Use Case 1: Regulatory Compliance and Data Masking
Scenario | Problem | Solution |
---|---|---|
A healthcare provider needs to share patient data with a third-party analytics firm for research purposes. | Sensitive patient data cannot be shared. | Since the actual patient data is sensitive, you can generate synthetic health records to share safely. |
Solution: Generate Specific amount of data
To use this solution, please follow the steps desribed in the General Generation Process.

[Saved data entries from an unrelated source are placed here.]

-- ==== Sys2Proof/Machine/Mover.lean ====
section
/-! DEFINITION. Machine/Mover.lean: the data mover (MOVE, FILL, COPY) and SAMPLE's hand-over to the sampling unit (03 R99 to R101;
05 R167, R179; 06 R196; 11 R353; 12 R390). Endpoint kinds (03 Table 3.4): 0 LOCAL, 1 WINDOW, 2 POOL, 3 HBM, 4 PLINTH. -/
namespace Sys2Proof.Machine
open Sys2Proof

/-! ### Packets -/

/-- The fields every packet of a core carries (07 R219). -/
def State.corePkt (s : State) (g : Nat) (op : Op) (tclass : Nat) : Pkt :=
  let p := s.corePart g
  { op := op, part := p, srcNode := coreNode g, srcUnit := coreUnit g, tag := s.fld .PLAN_JOB_TAG p, srcRank := s.ownRank p,
    dstRank := s.ownRank p, tclass := tclass }

/-- A value of a list of resolved operands. -/
def argOf (l : List (Arg × Nat)) (a : Arg) : Nat := (l.lookup a).getD 0

/-! ### Checks of the far sides -/

/-- The pool side of a MOVE (05 R179). -/
def State.poolCode (s : State) (p group off len : Nat) : Nat :=
  if 63 < group || !s.ownsGroup p group then E_POOL_GROUP
  else if off % 32 ≠ 0 || len % 32 ≠ 0 then E_SPAD_ALIGN
  else if 50331648 < off + len then E_POOL_GROUP
  else 0

/-- The checks of a MOVE's source that are not those of a local handle. -/
def State.moveSrcCode (s : State) (g : Nat) (o : MacroOp) : Nat :=
  let p := s.corePart g
  match arg o .srcKind with
  | 1 => s.windowCode g (arg o .srcWindow) (arg o .rank) false
  | 2 => s.poolCode p (arg o .srcGroup) (arg o .srcOff) (arg o .size)
  | 3 => s.hbmCode p (arg o .srcAddr) (arg o .size)
  | 4 => s.plinthCode p (arg o .srcBind) (arg o .srcLayer) (arg o .srcOff) (arg o .size)
  | _ => 0

def State.moveDstCode (s : State) (g : Nat) (o : MacroOp) : Nat :=
  let p := s.corePart g
  match arg o .dstKind with
  | 1 => s.windowCode g (arg o .dstWindow) (arg o .dstRank) true
  | 2 => s.poolCode p (arg o .dstGroup) (arg o .dstOff) (arg o .size)
  | 3 => s.hbmCode p (arg o .dstAddr) (arg o .size)
  | _ => 0

/-! ### Packets -/

/-- Read request for an HBM piece of a partition. -/
def State.hbmPkt (s : State) (p : Nat) (k : Pkt) (a : Nat) : Pkt :=
  let (st, b) := hbmPlace (s.partSlices p) a
  { k with dstNode := hbmNode st b, dstUnit := 96, addr := b }

/-- The read requests of a MOVE whose source is not local. -/
def State.readPkts (s : State) (g xfer : Nat) (o : MacroOp) : List Pkt :=
  let p := s.corePart g
  let size := arg o .size
  let k : Pkt := { s.corePkt g .memRead (arg o .trafficClass) with xfer := xfer, tick := o.tick % 256 }
  match arg o .srcKind with
  | 1 =>
    let t := wCore (s.window g (arg o .srcWindow))
    (cut 0 size).map (fun x => { k with op := .readReq, dstNode := t / 96, dstUnit := t % 96, dstRank := arg o .rank, handle := arg o .srcHandle, off := arg o .srcOff + x.1, len := x.2, sub := x.1 })
  | 2 =>
    (cut 0 size).map (fun x => { k with dstNode := 72 + arg o .srcGroup / 16, dstUnit := 96 + arg o .srcGroup % 16, addr := arg o .srcOff + x.1, len := x.2, sub := x.1 })
  | 3 => (cut (arg o .srcAddr) size).map (fun x => s.hbmPkt p { k with len := x.2, sub := x.1 } (arg o .srcAddr + x.1))
  | _ =>
    let v := s.bind_ (arg o .srcBind)
    if bPatch v then
      let a := bHbm v + arg o .srcLayer * bStride v + arg o .srcOff
      (cut a size).map (fun x => s.hbmPkt p { k with len := x.2, sub := x.1 } (a + x.1))
    else
      let n := s.bindObject p (arg o .srcBind) (arg o .srcLayer)
      let a := ((s.obj n).manifest.layers[arg o .srcLayer]?).elim 0 LayerEntry.off + arg o .srcOff
      (cut a size).map (fun x => { k with dstNode := 76 + plinthDie (a + x.1), dstUnit := 96, handle := n, addr := a + x.1, len := x.2, sub := x.1 })

/-- The write packets that carry `data`, which lies at offset `at_` of a transfer with these operands; `last` says that nothing of
the transfer follows. The last packet to a window carries the signal (06 R196). `bad` lists the bad bytes of the data's words, which travel on (07 R230). -/
def State.writePkts (s : State) (g xfer tick : Nat) (args : List (Arg × Nat)) (at_ : Nat) (data : List Byte) (last : Bool) (bad : List Nat := []) : List Pkt :=
  let p := s.corePart g
  let a := argOf args
  let k : Pkt := { s.corePkt g .memWrite (a .trafficClass) with xfer := xfer, tick := tick % 256 }
  let fin := fun (x : Nat × Nat) => last && x.1 + x.2 = data.length
  let body := fun (x : Nat × Nat) => (data.drop x.1).take x.2
  let bads := fun (x : Nat × Nat) => (bad.drop (x.1 / 32)).take ((x.2 + 31) / 32)
  match a .dstKind with
  | 1 =>
    let t := wCore (s.window g (a .dstWindow))
    (cut 0 data.length).map (fun x => { k with op := .write, dstNode := t / 96, dstUnit := t % 96, dstRank := a .dstRank, handle := a .dstHandle, off := a .dstOff + at_ + x.1, data := body x, bad := bads x, final := fin x, sig := fin x && a .sigAmount % 2 ^ 16 ≠ 0, sigCounter := a .sigCounter % 256, sigAmount := if fin x then a .sigAmount % 2 ^ 16 else 0 })
  | 2 =>
    (cut 0 data.length).map (fun x => { k with dstNode := 72 + a .dstGroup / 16, dstUnit := 96 + a .dstGroup % 16, addr := a .dstOff + at_ + x.1, data := body x, bad := bads x, final := fin x })
  | _ =>
    (cut (a .dstAddr + at_) data.length).map (fun x => s.hbmPkt p { k with data := body x, bad := bads x, final := fin x } (a .dstAddr + at_ + x.1))

/-- Acknowledgements these write packets bring: one per HBM packet, one for the last pool packet (05 R181, 11 R353). -/
def ackCount (dstKind : Nat) (ks : List Pkt) : Nat :=
  if dstKind = 3 then ks.length else if dstKind = 2 then (ks.filter Pkt.final).length else 0

/-- Note pool requests under way (01 R16). -/
def State.notePool (s : State) (p tick : Nat) (ks : List Pkt) : State :=
  let n := (ks.filter (fun k => 72 ≤ k.dstNode && k.dstNode ≤ 75)).length
  if n = 0 then s else s.setPart p { s.part p with poolPending := (s.part p).poolPending ++ List.replicate n tick }

/-- Why packets cannot be sent: the first code of R295, R282 or R227 in the order of the packets. -/
def State.sendCode (s : State) (p : Nat) : List Pkt → Nat
  | [] => 0
  | k :: t => let c := s.injectCode p k; if c = 0 then s.sendCode p t else c

/-- Send packets in order. -/
def State.sendAll (s : State) (p : Nat) (ks : List Pkt) : State := ks.foldl (fun s k => s.inject p k) s

/-- The HOLD_CAUSE code of an injection that waits, by BP_CAUSE of the full buffer it waits on: LINK, POOL, HBM, the cause carried by the
downstream buffer where that is full, else FABRIC (07 R233). -/
def bpLevel : List HeadWait → Nat
  | .link :: _ => 0x09
  | .pool :: _ => 0x06
  | .hbm :: _ => 0x08
  | .downstream :: t => bpLevel t
  | [] => 0x07

/-- A macro-operation sends packets, waits to send them, or ends because it cannot; `full` lists what the heads of the full buffers from
its injection on wait for (07 R227, R233; 09 R295, R303; 02 Table 2.8). -/
def State.sendOp (s : State) (p : Nat) (full : List HeadWait) (ks : List Pkt) (after : State → Effect) : Effect :=
  if ks.any (s.mustHold p) then
    { st := s, stays := true, level := if ks.any (fun k => s.offDevice p k && s.injectionWaits p) then 0x09 else 0 }
  else
    let code := s.sendCode p ks
    if code ≠ 0 then { st := s, err := code }
    else if full ≠ [] then { st := s, stays := true, level := bpLevel full }
    else after (s.sendAll p ks)

/-- The signal of a core's own MOVE at the issuing core (06 R196, R576). -/
def State.ownSignal (s : State) (g : Nat) (args : List (Arg × Nat)) : State :=
  let n := argOf args .sigAmount % 2 ^ 16
  if n = 0 || argOf args .dstKind = 1 then s else s.outsideGive g (argOf args .sigCounter % 256) n false 0

/-- Record a transfer. -/
def State.addXfer (s : State) (g : Nat) (x : Xfer) : State :=
  let c := s.core g
  s.setCore g { c with xfers := c.xfers ++ [x], nextXfer := (c.nextXfer + 1) % 2 ^ 16 }

/-! ### MOVE (03 R100) -/

/-- A MOVE whose checks have passed. -/
def State.moveBody (s : State) (g : Nat) (full : List HeadWait) (o : MacroOp) : Effect :=
  let p := s.corePart g
  let id := (s.core g).nextXfer
  if arg o .srcKind = 0 then
    let data := s.hRead g (arg o .srcHandle) (arg o .srcOff) (arg o .size)
    if arg o .dstKind = 0 then
      let (s, e) := s.hWrite g (arg o .dstHandle) (arg o .dstOff) data
      { st := if e = 0 then s.ownSignal g o.args else s, err := e }
    else
      let ks := s.writePkts g id o.tick o.args 0 data true
      let n := ackCount (arg o .dstKind) ks
      s.sendOp p full ks (fun s =>
        let s := s.notePool p o.tick ks
        { st := if n = 0 then s else s.addXfer g { id := id, left := 0, acks := n, args := o.args, tag := o.tag } })
  else
    let ks := s.readPkts g id o
    s.sendOp p full ks (fun s =>
      let s := (s.notePool p o.tick ks).addXfer g { id := id, left := ks.length, args := o.args, tag := o.tag }
      { st := s.setRun g o.id (fun r => { r with xfer := some id }) })

/-- MOVE (03 R100). `full` lists what the heads of the full buffers from its injection on wait for (07 R233). -/
def State.moveEffect (g : Nat) (full : List HeadWait) (s : State) (o : MacroOp) : Effect :=
  if 4 < arg o .srcKind || 3 < arg o .dstKind then { st := s, err := E_CORE_ILLEGAL_OP }
  else
    s.checked g o 0 (fun s =>
      let c := s.moveSrcCode g o
      if c ≠ 0 then { st := s, err := c }
      else
        let c := s.moveDstCode g o
        if c ≠ 0 then { st := s, err := c } else s.moveBody g full o)

def execMove (g id : Nat) (s : State) (full : List HeadWait := []) : Host.Outcome State Fault Refusal :=
  .next (s.runOp g id .move (State.moveEffect g full))

/-! ### FILL and COPY (03 R101) -/

def State.fillEffect (g : Nat) (s : State) (o : MacroOp) : Effect :=
  s.checked g o 0 (fun s =>
    let data := (List.range (arg o .size)).map (fun j => BitVec.ofNat 8 (arg o .pattern / 256 ^ (j % 4)))
    let (s, e) := s.hWrite g (arg o .dstHandle) (arg o .dstOff) data
    { st := s, err := e })

def execFill (g id : Nat) (s : State) : Host.Outcome State Fault Refusal := .next (s.runOp g id .fill (State.fillEffect g))

def State.copyEffect (g : Nat) (s : State) (o : MacroOp) : Effect :=
  s.checked g o 0 (fun s =>
    let (s, e) := s.hWrite g (arg o .dstHandle) (arg o .dstOff) (s.hRead g (arg o .srcHandle) (arg o .srcOff) (arg o .size))
    { st := s, err := e })

def execCopy (g id : Nat) (s : State) : Host.Outcome State Fault Refusal := .next (s.runOp g id .copy (State.copyEffect g))

/-! ### SAMPLE (03 R99) -/

def State.sampleCode (s : State) (g : Nat) (o : MacroOp) : Nat :=
  if s.coreRole g = 0 then E_CORE_ILLEGAL_OP
  else if arg o .rows = 0 || 16 < arg o .rows || arg o .vocab = 0 || 1048576 < arg o .vocab then E_CORE_SHAPE
  else match fmtArg o .fmt1 with
    | some .fp32 | some .bf16 => 0
    | _ => E_CORE_FORMAT

/-- The packets that hand the logits to the sampling unit (node 83): row in ROUND, the index of its slot register in ADDR, the place in
the row in OFF, the result handle, and the counter to give (log entry 22). -/
def State.samplePkts (s : State) (g : Nat) (o : MacroOp) (f : Fmt) : List Pkt :=
  let w := rowBytes f (arg o .vocab)
  let k : Pkt := { s.corePkt g .sampleData (arg o .trafficClass) with dstNode := 83, dstUnit := 96, handle := arg o .result, sigCounter := arg o .counter % 256, sigAmount := 1, len := arg o .vocab, code := arg o .fmt1, tick := o.tick, xfer := o.id }
  (List.range (arg o .rows)).flatMap (fun r =>
    (cut 0 w).map (fun x => { k with round := r, addr := arg o (.slotRow r), off := x.1, sub := arg o .rows, data := s.hRead g (arg o .src1) (r * w + x.1) x.2, final := r + 1 = arg o .rows && x.1 + x.2 = w }))

/-- SAMPLE (03 R99). `full` lists what the heads of the full buffers from its injection on wait for (07 R233). -/
def State.sampleEffect (g : Nat) (full : List HeadWait) (s : State) (o : MacroOp) : Effect :=
  s.checked g o (s.sampleCode g o) (fun s =>
    let p := s.corePart g
    s.sendOp p full (s.samplePkts g o ((fmtArg o .fmt1).getD .fp32)) (fun s =>
      { st := s.setSrv p { s.srv p with rowsDue := (s.srv p).rowsDue + arg o .rows } }))

def execSample (g id : Nat) (s : State) (full : List HeadWait := []) : Host.Outcome State Fault Refusal :=
  .next (s.runOp g id .sample (State.sampleEffect g full))

end Sys2Proof.Machine
end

Use Case 2: Stress Testing Systems or Applications
Scenario | Problem | Solution |
---|---|---|
A telecom company is launching a new billing system and wants to ensure it can handle millions of transactions per minute. | Not having enough data to conduct the test efficienlty | By generating a massive amount of synthetic transaction data, they can stress test the system under load. |
Solution: Continuous Generation
To use this solution, assign a large target generation value to the session target
action for large-scale generation, as described in Step 3
above in the General Generation Process.
Use Case 3: Tracking Customer Transaction Behavior Based on Session Metadata
Scenario | Problem | Solution |
---|---|---|
A platform aims to analyze transaction behavior for various customer groups to promote relevant categories effectively. | The platform possesses historical session data for customer transactions, but specific combinations of metadata (e.g., age and gender) are scarce or nonexistent, making it challenging or impossible to determine these groups' transaction behavior. | By defining "given_metadata" in the generation config, the model generates customer data with specific demographic characteristics based on patterns learned from the training data, thereby providing the platform with sufficient data for analysis. |
Solution: Generation with Conditions on Session Metadata
To use this solution, update generate configuration, described in Step 2
of the General Generation Process
Note: This feature is only supported with the RF-Time-GAN model.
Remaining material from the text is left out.